-- ==== Sys2Proof/Proofs/Encoding.lean ====
section
/-! SUPPORT. Command words (spec/30_encoding.md R70 to R75): a word is its opcode field before its argument field,
decoding and encoding invert each other, and the words that decode are those that match a row of the opcode table. -/

namespace Sys2Proof

section
variable {w : Word} {i : Instr} {n : Nat} {op : Byte}

/-! ### Fields of a word -/

@[simp] theorem opcodeField_append (op : Byte) (arg : Pixel) : opcodeField (op ++ arg) = op :=
  BitVec.extractLsb'_append_eq_left

@[simp] theorem imm24Field_append (op : Byte) (arg : Pixel) : imm24Field (op ++ arg) = arg := by
  unfold imm24Field
  exact BitVec.extractLsb'_append_eq_right

theorem opcodeField_append_imm24Field (w : Word) : opcodeField w ++ imm24Field w = w :=
  BitVec.extractLsb'_append_extractLsb'

/-- The argument field is the bits format B wants 0, before its operand (R71). -/
theorem imm24Field_eq_append (w : Word) : imm24Field w = w.extractLsb' 8 16 ++ imm8Field w :=
  (BitVec.extractLsb'_append_extractLsb'_eq_extractLsb' (start₁ := 0) (len₁ := 8) (len₂ := 16) rfl).symm

theorem opcodeField_and (w v : Word) : opcodeField (w &&& v) = opcodeField w &&& opcodeField v :=
  BitVec.extractLsb'_and

theorem opcodeField_eq_ofNat (h : (opcodeField w).toNat = n) : opcodeField w = BitVec.ofNat 8 n := by
  rw [← h, BitVec.ofNat_toNat, BitVec.setWidth_eq]

/-! ### The formats of R71: a word of the format is the word of its opcode and operand -/

theorem encodeP_imm24Field (hop : opcodeField w = op) : encodeP op (imm24Field w) = w := by
  rw [encodeP, ← hop, opcodeField_append_imm24Field]

theorem encodeZ_of_imm24Field (hop : opcodeField w = op) (hzero : imm24Field w = 0#24) : encodeZ op = w := by
  rw [encodeZ, ← hop, ← hzero, opcodeField_append_imm24Field]

theorem encodeB_imm8Field (hop : opcodeField w = op) (hzero : w.extractLsb' 8 16 = 0#16) :
    encodeB op (imm8Field w) = w := by
  rw [encodeB, ← hzero, ← imm24Field_eq_append, ← hop, opcodeField_append_imm24Field]

theorem decodeP_encodeP (f : Pixel → Instr) (imm24 : Pixel) : decodeP (encodeP op imm24) f = .ok (f imm24) := by
  rw [decodeP, encodeP, imm24Field_append]

theorem decodeB_encodeB (f : Byte → Instr) (imm8 : Byte) : decodeB (encodeB op imm8) f = .ok (f imm8) := by
  have hzero : (encodeB op imm8).extractLsb' 8 16 = 0#16 := by
    rw [encodeB, BitVec.extractLsb'_append_eq_of_add_le (by decide)]
    exact BitVec.extractLsb'_append_eq_left
  have himm : imm8Field (encodeB op imm8) = imm8 := by
    rw [imm8Field, encodeB, BitVec.extractLsb'_append_eq_of_add_le (by decide)]
    exact BitVec.extractLsb'_append_eq_right
  rw [decodeB, if_pos hzero, himm]

/-! ### Decoding and encoding -/

@[simp] theorem decode_encode (i : Instr) : decode (encode i) = .ok i := by
  cases i with
  | setmask imm8 | rdreg imm8 | ldbyte imm8 | ldrem imm8 =>
    rw [encode, decode, encodeB, opcodeField_append]
    exact decodeB_encodeB _ imm8
  | ldpx imm24 | ldch imm24 =>
    rw [encode, decode, encodeP, opcodeField_append]
    exact decodeP_encodeP _ imm24
  | _ => rfl

theorem encode_of_decodeZ {j : Instr} (hop : (opcodeField w).toNat = n) (hj : encode j = encodeZ (BitVec.ofNat 8 n))
    (h : decodeZ w j = .ok i) : encode i = w := by
  unfold decodeZ at h
  split at h
  next hzero =>
    cases h
    rw [hj]
    exact encodeZ_of_imm24Field (opcodeField_eq_ofNat hop) hzero
  next => cases h

theorem encode_of_decodeB {f : Byte → Instr} (hop : (opcodeField w).toNat = n)
    (hf : ∀ imm8, encode (f imm8) = encodeB (BitVec.ofNat 8 n) imm8) (h : decodeB w f = .ok i) : encode i = w := by
  unfold decodeB at h
  split at h
  next hzero =>
    cases h
    rw [hf]
    exact encodeB_imm8Field (opcodeField_eq_ofNat hop) hzero
  next => cases h

theorem encode_of_decodeP {f : Pixel → Instr} (hop : (opcodeField w).toNat = n)
    (hf : ∀ imm24, encode (f imm24) = encodeP (BitVec.ofNat 8 n) imm24) (h : decodeP w f = .ok i) :
    encode i = w := by
  cases h
  rw [hf]
  exact encodeP_imm24Field (opcodeField_eq_ofNat hop)

/-- The arms of `decode` stand in the order of the opcode table: the first lines below take formats B and P and the
unknown opcode, the last takes format Z. -/
theorem encode_of_decode (h : decode w = .ok i) : encode i = w := by
  unfold decode at h
  split at h
  case h_1 hop | h_2 hop | h_8 hop | h_10 hop => exact encode_of_decodeB hop (fun _ => rfl) h
  case h_4 hop | h_5 hop => exact encode_of_decodeP hop (fun _ => rfl) h
  case h_23 => cases h
  all_goals
    next hop => exact encode_of_decodeZ hop rfl h

/-! ### The rows of the opcode table (R71, R74) -/

theorem matchesRow_iff (w m mask : Word) : matchesRow w (m, mask) = true ↔ w &&& mask = m := decide_eq_true_iff

/-- Where a mask covers the opcode field, a word that agrees with `m` under it has the opcode of `m`. -/
theorem opcodeField_of_and {m mask : Word} (hmask : opcodeField mask = BitVec.allOnes 8) (h : w &&& mask = m) :
    opcodeField w = opcodeField m := by
  rw [← h, opcodeField_and, hmask, BitVec.and_allOnes]

theorem exists_encode_of_matchesZ (i : Instr) (h : matchesRow w (encode i, 0xFFFFFFFF#32) = true) :
    ∃ j, encode j = w := by
  have hmask : 0xFFFFFFFF#32 = BitVec.allOnes 32 := by decide
  rw [matchesRow_iff, hmask, BitVec.and_allOnes] at h
  exact ⟨i, h.symm⟩

theorem exists_encode_of_matchesB (op : Byte) (f : Byte → Instr)
    (hf : ∀ imm8, encode (f imm8) = encodeB op imm8) (h : matchesRow w (encodeZ op, 0xFFFFFF00#32) = true) :
    ∃ i, encode i = w := by
  rw [matchesRow_iff] at h
  have hop := opcodeField_of_and (by decide) h
  have hzero : w.extractLsb' 8 16 = 0#16 := by
    have hmask : (0xFFFFFF00#32).extractLsb' 8 16 = BitVec.allOnes 16 := by decide
    have hrow : (encodeZ op).extractLsb' 8 16 = 0#16 := by
      rw [encodeZ, BitVec.extractLsb'_append_eq_of_add_le (by decide), BitVec.extractLsb'_zero]
    rw [← hrow, ← h, BitVec.extractLsb'_and, hmask, BitVec.and_allOnes]
  exact ⟨f (imm8Field w), (hf _).trans (encodeB_imm8Field (hop.trans (opcodeField_append ..)) hzero)⟩

theorem exists_encode_of_matchesP (op : Byte) (f : Pixel → Instr)
    (hf : ∀ imm24, encode (f imm24) = encodeP op imm24) (h : matchesRow w (encodeZ op, 0xFF000000#32) = true) :
    ∃ i, encode i = w := by
  rw [matchesRow_iff] at h
  have hop := opcodeField_of_and (by decide) h
  exact ⟨f (imm24Field w), (hf _).trans (encodeP_imm24Field (hop.trans (opcodeField_append ..)))⟩

theorem exists_encode_of_matchesRow : ∀ row ∈ opcodeRows, matchesRow w row = true → ∃ i, encode i = w := by
  simp only [opcodeRows, List.forall_mem_cons]
  exact ⟨exists_encode_of_matchesB 0x01#8 .setmask fun _ => rfl,
    exists_encode_of_matchesB 0x02#8 .rdreg fun _ => rfl, exists_encode_of_matchesZ .srst,
    exists_encode_of_matchesP 0x10#8 .ldpx fun _ => rfl, exists_encode_of_matchesP 0x11#8 .ldch fun _ => rfl,
    exists_encode_of_matchesZ .cdec, exists_encode_of_matchesZ .cenc,
    exists_encode_of_matchesB 0x20#8 .ldbyte fun _ => rfl, exists_encode_of_matchesZ .expb,
    exists_encode_of_matchesB 0x22#8 .ldrem fun _ => rfl, exists_encode_of_matchesZ .pemb,
    exists_encode_of_matchesZ .pext, exists_encode_of_matchesZ .packb, exists_encode_of_matchesZ .cinit,
    exists_encode_of_matchesZ .wadv, exists_encode_of_matchesZ .radv, exists_encode_of_matchesZ .finit,
    exists_encode_of_matchesZ .fnext, exists_encode_of_matchesZ .fput, exists_encode_of_matchesZ .cap,
    exists_encode_of_matchesZ .embed, exists_encode_of_matchesZ .retrieve, List.forall_mem_nil _⟩

/-- Every row's mask covers the opcode field, so a word has the opcode of the row it matches. -/
theorem opcodeField_of_matchesRow {row : Word × Word} (hrow : row ∈ opcodeRows) (h : matchesRow w row = true) :
    opcodeField row.1 = opcodeField w := by
  have hmasks : opcodeRows.all (fun row => opcodeField row.2 == BitVec.allOnes 8) = true := by decide
  have hmask := eq_of_beq (List.all_eq_true.1 hmasks row hrow)
  exact (opcodeField_of_and hmask ((matchesRow_iff ..).1 h)).symm

/-- A word never matches two rows: their opcodes are pairwise distinct. -/
theorem length_filter_matchesRow_le_one (w : Word) : (opcodeRows.filter (matchesRow w)).length ≤ 1 := by
  have hdistinct : (opcodeRows.map fun row => opcodeField row.1).Nodup := by decide
  calc (opcodeRows.filter (matchesRow w)).length
    _ = opcodeRows.countP (matchesRow w) := List.countP_eq_length_filter.symm
    _ ≤ opcodeRows.countP ((· == opcodeField w) ∘ fun row => opcodeField row.1) :=
      List.countP_mono_left fun _ hrow h => beq_iff_eq.2 (opcodeField_of_matchesRow hrow h)
    _ = (opcodeRows.map fun row => opcodeField row.1).count (opcodeField w) := List.countP_map.symm
    _ ≤ 1 := List.nodup_iff_count_le_one.1 hdistinct _

open Laws.EncodeMatchesRow in
theorem matchesRow_encode : ∀ i : Instr, Statement i
  | .setmask imm8 => setmask imm8
  | .rdreg imm8 => rdreg imm8
  | .srst => srst
  | .ldpx imm24 => ldpx imm24
  | .ldch imm24 => ldch imm24
  | .cdec => cdec
  | .cenc => cenc
  | .ldbyte imm8 => ldbyte imm8
  | .expb => expb
  | .ldrem imm8 => ldrem imm8
  | .pemb => pemb
  | .pext => pext
  | .packb => packb
  | .cinit => cinit
  | .wadv => wadv
  | .radv => radv
  | .finit => finit
  | .fnext => fnext
  | .fput => fput
  | .cap => cap
  | .embed => embed
  | .retrieve => retrieve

------

Problem statement →
Could you restate, word for word, the lines above from the one with "imm24 | ldch imm24 =>" to the one with "(h : decodeZ", both included?

Response to the exercise →
  | ldpx imm24 | ldch imm24 =>
    rw [encode, decode, encodeP, opcodeField_append]
    exact decodeP_encodeP _ imm24
  | _ => rfl

theorem encode_of_decodeZ {j : Instr} (hop : (opcodeField w).toNat = n) (hj : encode j = encodeZ (BitVec.ofNat 8 n))
    (h : decodeZ w j = .ok i) : encode i = w := by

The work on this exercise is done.